§ Task directions: Return exactly the lines below, starting with the one that has "else if (s.part.rights.records.get p).mask.getLsbD" and going on through the one that has "refusal (decide (offset.toNat".

§ Given records:
-- ==== Sys2Proof/Certificates/Slice0/Obligations.lean ====
section
/-! DEFINITION. The statements for the provers. Each says in its docstring which rules of spec/ it rests on. -/

open Sys2Proof Sys2Proof.Machine

/-! ### The step and the queue -/

/-- A step takes the command at the front of the queue and answers as `exec` does with the queue's rest; on an empty
queue the part idles (log entry 1: the model's choice). -/
def Obligations.StepTakesFront : Prop :=
  (∀ (i : Instr) (rest : List Instr) (part : Part),
      step { part := part, pending := i :: rest } = exec i { part := part, pending := rest })
    ∧ ∀ part : Part, step { part := part, pending := [] } = .next { part := part, pending := [] }

/-- Every command and every event completes in every state (the spec describes no stop): the queue is left alone, and what
it makes of the part does not depend on the queue (log entry 1: the model's choice). -/
def Obligations.EveryCommandCompletes : Prop :=
  ∀ i : Instr, ∃ f : Part → Part, ∀ s : State, exec i s = .next { s with part := f s.part }

/-! ### The page store (chapter 1) -/

/-- R7, the checks of a slot write in their order, with the parameter checks of R8 and R9: a refused write answers its
code and changes nothing else. -/
def Obligations.SlotWriteRefusals : Prop :=
  ∀ (p : Port) (i : Byte) (s : State), takes s.part p = true → s.part.power.offPending = false →
    let v := slot s.part i.toNat
    let refusal : Bool → Option ResultCode := fun good =>
      if 28 ≤ i.toNat then some .badParam
      else if (s.part.rights.records.get p).mask.getLsbD i.toNat = false then some .denied
      else if good = false then some .badParam
      else if v.showing ≠ 0 then some .slotBusy
      else if v.state = .filling ∧ v.writer = some (peer p) then some .slotOwned
      else none
    (∀ (offset : Word) (data : List Byte) (c : ResultCode),
      refusal (decide (offset.toNat < 1038336 ∧ data ≠ [])) = some c →
        exec (.slotWrite p i offset data) s
          = .next { s with part := { s.part with ports := answered s.part p { code := c } } })
      ∧ ∀ (bc row bw h : Half) (data : List Byte) (c : ResultCode),
        refusal (decide (bc.toNat < 624 ∧ row.toNat < 1664 ∧ bw ≠ 0 ∧ h ≠ 0 ∧ data ≠ [])) = some c →
          exec (.slotWriteRect p i bc row bw h data) s
            = .next { s with part := { s.part with ports := answered s.part p { code := c } } }

/-- R3, R4, R7, R8: a SLOT WRITE that no check refuses. The slot is FILLING by the port without a key, every byte of the
run that falls in the image is seen where it was placed and every other byte of the image as before, the rows reached
are marked, every other slot keeps its record and its bytes, and nothing else changes. R9: a SLOT WRITE RECT that no
check refuses. Byte `k` of the data goes to byte column bc + k mod bw of row y + k / bw when it lies in the bw x h bytes
and on the panel; the result is CLIPPED when any byte was dropped. -/
def Obligations.SlotWritePlaces : Prop :=
  (∀ (p : Port) (i : Byte) (offset : Word) (data : List Byte) (s : State),
     takes s.part p = true → s.part.power.offPending = false → Memory.wf s.part.store.dram = true →
     i.toNat < 28 → (s.part.rights.records.get p).mask.getLsbD i.toNat = true →
     offset.toNat < 1038336 → data ≠ [] → (slot s.part i.toNat).showing = 0 →
     ¬ ((slot s.part i.toNat).state = .filling ∧ (slot s.part i.toNat).writer = some (peer p)) →
     ((slot s.part i.toNat).state = .empty ∨ (slot s.part i.toNat).state = .lost → (slot s.part i.toNat).rows = []) →
     ∃ t : State, exec (.slotWrite p i offset data) s = .next t
       ∧ t = { s with
          part := { s.part with
           ports := answered s.part p { code := if offset.toNat + data.length ≤ 1038336 then .ok else .clipped }
           store := { t.part.store with retained := s.part.store.retained } } }
       ∧ (∃ rows, slot t.part i.toNat = { slot s.part i.toNat with state := .filling, key := none, writer := some p, rows := rows }
           ∧ ∀ row, row ∈ rows ↔ row ∈ (slot s.part i.toNat).rows
               ∨ ∃ k, k < data.length ∧ offset.toNat + k < 1038336 ∧ (offset.toNat + k) / 624 = row)
       ∧ (∀ a, a < 1038336 →
           seen t.part i.toNat a
             = if offset.toNat ≤ a ∧ a < offset.toNat + data.length then data.getD (a - offset.toNat) 0
               else seen s.part i.toNat a)
       ∧ ∀ j, j ≠ i.toNat → slot t.part j = slot s.part j ∧ ∀ a, a < 1048576 → cell t.part j a = cell s.part j a)
    ∧ (∀ (p : Port) (i : Byte) (bc row bw h : Half) (data : List Byte) (s : State),
         takes s.part p = true → s.part.power.offPending = false → Memory.wf s.part.store.dram = true →
         i.toNat < 28 → (s.part.rights.records.get p).mask.getLsbD i.toNat = true →
         bc.toNat < 624 → row.toNat < 1664 → bw ≠ 0 → h ≠ 0 → data ≠ [] → (slot s.part i.toNat).showing = 0 →
         ¬ ((slot s.part i.toNat).state = .filling ∧ (slot s.part i.toNat).writer = some (peer p)) →
         ((slot s.part i.toNat).state = .empty ∨ (slot s.part i.toNat).state = .lost → (slot s.part i.toNat).rows = []) →
         let lands : Nat → Nat → Prop := fun k a =>
           k < data.length ∧ k < bw.toNat * h.toNat ∧ bc.toNat + k % bw.toNat < 624 ∧ row.toNat + k / bw.toNat < 1664
             ∧ a = 624 * (row.toNat + k / bw.toNat) + (bc.toNat + k % bw.toNat)
         ∃ t : State, exec (.slotWriteRect p i bc row bw h data) s = .next t
           ∧ (∃ c, (c = ResultCode.ok ↔ ∀ k, k < data.length → ∃ a, lands k a) ∧ (c = .ok ∨ c = .clipped)
               ∧ t = { s with
                  part := { s.part with
                   ports := answered s.part p { code := c }
                   store := { t.part.store with retained := s.part.store.retained } } })
           ∧ (∃ rows, slot t.part i.toNat = { slot s.part i.toNat with state := .filling, key := none, writer := some p, rows := rows }
               ∧ ∀ r, r ∈ rows ↔ r ∈ (slot s.part i.toNat).rows ∨ ∃ k a, lands k a ∧ a / 624 = r)
           ∧ (∀ k a, lands k a → seen t.part i.toNat a = data.getD k 0)
           ∧ (∀ a, a < 1038336 → (¬ ∃ k, lands k a) → seen t.part i.toNat a = seen s.part i.toNat a)
           ∧ ∀ j, j ≠ i.toNat → slot t.part j = slot s.part j ∧ ∀ a, a < 1048576 → cell t.part j a = cell s.part j a)

/-- R11: SLOT POST. Refused as listed, it changes nothing else; taken, the slot is READY under its key, the rest of its
record is kept, and backlog service follows. R12 and R13: SLOT DISCARD empties the slot and keeps its retain flag; SLOT
RETAIN sets or clears the flag, its slot mask tested before its flag (log entry 45: the model's choice). A refused one
changes nothing but its port's answer. -/
def Obligations.SlotPostDiscardRetain : Prop :=
  (∀ (tx : Tx) (i : Byte) (key : Word) (s : State), takes s.part tx.port = true → tx.extra = 0 →
    s.part.power.offPending = false →
    let v := slot s.part i.toNat
    let refused : ResultCode → State := fun c => { s with part := { s.part with ports := answered s.part tx.port { code := c } } }
    exec (.slotPost tx i key) s = .next
      (if 28 ≤ i.toNat then refused .badParam
       else if (s.part.rights.records.get tx.port).mask.getLsbD i.toNat = false then refused .denied
       else if v.state = .filling ∧ v.writer = some tx.port then
         { s with
            part := settle tx.port { code := .ok }
             (backlogService (setSlot i.toNat { v with state := .ready, key := some key } (inTransaction s.part tx.port))) }
       else refused .badState))
    ∧ (∀ (tx : Tx) (i flag : Byte) (s : State), takes s.part tx.port = true → tx.extra = 0 →
    s.part.power.offPending = false →
    let v := slot s.part i.toNat
    let answer : ResultCode → Part → State := fun c x => { s with part := { x with ports := answered s.part tx.port { code := c } } }
    let closed : Option ResultCode :=
      if 28 ≤ i.toNat then some .badParam
      else if (s.part.rights.records.get tx.port).mask.getLsbD i.toNat = false then some .denied else none
    exec (.slotDiscard tx i) s = .next
        (match closed with
          | some c => answer c s.part
          | none =>
              if v.showing ≠ 0 then answer .slotBusy s.part
              else answer .ok (setSlot i.toNat
                { state := .empty, key := none, writer := none, retain := v.retain, showing := 0, rows := [] } s.part))
      ∧ exec (.slotRetain tx i flag) s = .next
        (match closed with
          | some c => answer c s.part
          | none =>
              if flag.toNat ≤ 1 then answer .ok (setSlot i.toNat { v with retain := decide (flag.toNat = 1) } s.part)
              else answer .badParam s.part))

/-- R14 and R15: SLOT READ and SHOWN READ return the content as seen, shortened at the image's end, and change nothing.
R188: their sample, at the last parameter byte, takes the bytes that they send, of a refused one none; a read that was
sampled sends them at its deselect (log entry 13: the result is the deselect's). -/
def Obligations.ImageReads : Prop :=
  ∀ (p : Port) (i : Byte) (offset length : Word) (s : State), takes s.part p = true →
    let o := offset.toNat
    let n := length.toNat
    let bytes : Nat → List Byte := fun k =>
      (List.range (if 1038336 < o + n then 1038336 - o else n)).map fun j => seen s.part k (o + j)
    let result : Bool → Nat → Reply := fun bad k =>
      if bad || decide (1038336 ≤ o) || decide (n = 0) then { code := .badParam }
      else { code := if 1038336 < o + n then .clipped else .ok, data := bytes k }
    let answers : (ReadMoment → Instr) → Reply → Prop := fun i r =>
      exec (i .deselect) s = .next { s with part := { s.part with ports := answered s.part p r } }
        ∧ exec (i .sample) s = .next { s with part := sampled .taken s.part p r.data }
    answers (fun m => .slotRead ⟨p, m⟩ i offset length) (result (decide (28 ≤ i.toNat)) i.toNat)
      ∧ answers (fun m => .shownRead ⟨p, m⟩ offset length) (result false 28)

§ Your response:
      else if (s.part.rights.records.get p).mask.getLsbD i.toNat = false then some .denied
      else if good = false then some .badParam
      else if v.showing ≠ 0 then some .slotBusy
      else if v.state = .filling ∧ v.writer = some (peer p) then some .slotOwned
      else none
    (∀ (offset : Word) (data : List Byte) (c : ResultCode),
      refusal (decide (offset.toNat < 1038336 ∧ data ≠ [])) = some c →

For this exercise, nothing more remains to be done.